Prompt:
Working through the lines below, return each one that holds "badSlots".

Saved entries:
-- ==== Sys2Proof/Certificates/Slice0/Obligations.lean ====
section
/-! DEFINITION. The statements for the provers. -/

open Sys2Proof Sys2Proof.Machine

/-- With a command waiting, one step runs the command at the front on the queue's rest (log 1). -/
def Obligations.StepRunsFront : Prop :=
  ∀ (c : Instr) (rest : List Instr) (s : State), s.pending = c :: rest → step s = exec c { s with pending := rest }

/-- The model's choice of log 1: with nothing waiting a step lets one Till count pass, 5 ns in which the Till of a running
module without a trim of the link advances by 1; rings, memories and the Comptroller do not change. -/
def Obligations.IdleStepIsOneTillCount : Prop :=
  ∀ s : State, s.pending = [] →
    ∃ t, step s = .next t ∧ t.pending = [] ∧ t.ring = s.ring ∧ t.mb = s.mb ∧ t.cpt = s.cpt ∧ t.queues = s.queues ∧
      (s.tillRuns = true → s.link.trim = 0 → t.till = (s.till + 1) % 2 ^ 64) ∧ (s.tillRuns = false → t.till = s.till)

/-- The state after the power-on reset: the power-on reset is asserted, START_PENDING with no output of the trip group on,
every ring and queue empty, the Till at 0, nothing waiting, and every register word at its reset value, TELLER_IRQ_EN at
0x22 and DEV_PART's part at 0x4832 among them. The factory's parameter values and the role SOLO are the model's (log 3).
The invariant holds right after reset. -/
def Obligations.ResetLeavesItsValues : Prop :=
  (let s := State.reset
   s.rst.phase = .inReset ∧ s.rst.kind = .por ∧ s.rst.full = true ∧ s.till = 0 ∧ s.pending = [] ∧ s.pwr = .run ∧
     s.cpt.st = .startPending ∧ s.cpt.on = 0 ∧ (∀ n, s.queue n = Queue.empty) ∧ (∀ a, s.ringByte a = 0#8) ∧
     (∀ a, s.mbWord a = 0#32) ∧ (∀ a, s.r a = Reg.resetOf a) ∧ s.r Reg.tellerIrqEn = 0x22#32 ∧
     s.rf Reg.devPart 0 16 = 0x4832) ∧
  (State.reset.Inv)

/-- Every step keeps the invariant: the register words, the ring bytes and the words of MB stay in canonical form, and
while the trip net or the safety state holds the trip group off, none of its outputs is on (R243, R246). -/
def Obligations.EveryStepKeepsInvariant : Prop :=
  ∀ s t : State, s.Inv → step s = .next t → t.Inv

/-- A command's effect is on everything but the queue of waiting commands. -/
def Obligations.ExecKeepsTheQueue : Prop :=
  ∀ (c : Instr) (s t : State), exec c s = .next t → t.pending = s.pending

/-- A command whose operands can occur never faults, and only the scan of a debug code is refused; operands that cannot
occur give the fault illFormed. -/
def Obligations.OnlyIllFormedOperandsStop : Prop :=
  ∀ (c : Instr) (s : State),
    (c.wellFormed = false → exec c s = .fault .illFormed) ∧
      (c.wellFormed = true → (∃ t, exec c s = .next t) ∨
        (exec c s = .refused .debugUnit ∧ ∃ code shift pads, c = .boundaryScan code shift pads ∧
          code ≠ 0#4 ∧ code ≠ 1#4 ∧ code ≠ 2#4 ∧ code ≠ 15#4))

/-- A Teller command that its checks let run has its row's effect and its completion, or stays in progress, and then the
commands behind it whose opcode no row has are answered (R62 to R66, R74, R552). -/
def Obligations.CommandHasItsRowsEffect : Prop :=
  ∀ (i : Instr) (src : Src) (row : CmdRow) (c : Cmd) (s s1 s2 : State), rowOf i = some (src, row) → s.goes i = some (c, s1) →
    (∀ rp, row.run c s1 = (s2, some rp) → Answers i s fun t => t = (s2.complete c rp).afterRow src ∧ t.Completed c rp) ∧
    (row.run c s1 = (s2, none) → Answers i s fun t => t = s2.afterRow src)

/-- A Teller command that its row's checks refuse completes with the refusal and changes nothing but what its fetch
changed; one whose unit a long command holds completes with BUSY (R65, R552). A command for the peer of a SOLO module, or
while the link is down, completes with PEER_ABSENT, PEER and LOCAL set, and nothing is forwarded (R79). The checks that
come first, in their order: in BOOT_HOLD every command but GET_INFO completes with BAD_STATE and result 4, with no valid
role with result 6, and a command in URG that is not URG-eligible with BAD_OPCODE and result 1 (R74, R552). A command with
a double-bit error in its slots completes with HW_FAULT (R421); that its result is 0 is the model's (log 77). -/
def Obligations.CommandsAreChecked : Prop :=
  (∀ (i : Instr) (src : Src) (row : CmdRow) (c : Cmd) (s s1 : State),
     rowOf i = some (src, row) → s.front src row = some (c, s1) →
     (∀ rp, row.pre c s1 = some rp → Answers i s fun t => t.Completed c rp ∧ s.Fetched t) ∧
     (row.pre c s1 = none → s1.unitHeld (row.units c) = true → Answers i s fun t => t.Completed c .busy ∧ s.Fetched t)) ∧
  (∀ (i : Instr) (src : Src) (row : CmdRow) (c : Cmd) (n : Nat) (tail : List Byte) (s : State),
     rowOf i = some (src, row) → src ≠ .peer → s.mayFetch = true → (src = .cmd → s.qfill 1 = 0) →
     (src = .urg → row.urg = true) → s.ringFront src = some (c, n, true, tail) → c.opcode = row.opcode →
     row.form c = true → c.peer = true → s.badSlots (State.srcRing src) n = [] →
     (s.leaveDoze.release (State.srcRing src) n).check1 c.opcode = none →
     State.check3 c n true tail row.len = none → s.role = .solo ∨ s.linkOpen = false →
       Answers i s fun t => t.tun = s.tun ∧
         ({ opcode := c.opcode, tag := c.tag, status := 10, result := 0, resp := [], peer := true, loc := true,
            gen := s.vault.gen } : Done) ∈ t.tel.done) ∧
  (∀ (i : Instr) (src : Src) (row : CmdRow) (c : Cmd) (n : Nat) (good : Bool) (tail : List Byte) (s : State),
     rowOf i = some (src, row) → src ≠ .peer → s.mayFetch = true → (src = .cmd → s.qfill 1 = 0) →
     s.ringFront src = some (c, n, good, tail) → c.opcode = row.opcode → row.form c = true → c.peer = false →
     (s.badSlots (State.srcRing src) n ≠ [] → Answers i s fun t => t.Completed c (.hwFault 0)) ∧
     (s.badSlots (State.srcRing src) n = [] →
       (c.opcode ≠ 2 → s.rst.phase = .bootHold → Answers i s fun t => t.Completed c (.badState 4)) ∧
       (c.opcode ≠ 2 → s.rst.phase = .running → s.role = .none → Answers i s fun t => t.Completed c (.badState 6)) ∧
       (s.rst.phase = .running → s.role ≠ .none → src = .urg → row.urg = false →
         Answers i s fun t => t.Completed c ⟨2, 1, []⟩)))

Your response:
     row.form c = true → c.peer = true → s.badSlots (State.srcRing src) n = [] →
     (s.badSlots (State.srcRing src) n ≠ [] → Answers i s fun t => t.Completed c (.hwFault 0)) ∧
     (s.badSlots (State.srcRing src) n = [] →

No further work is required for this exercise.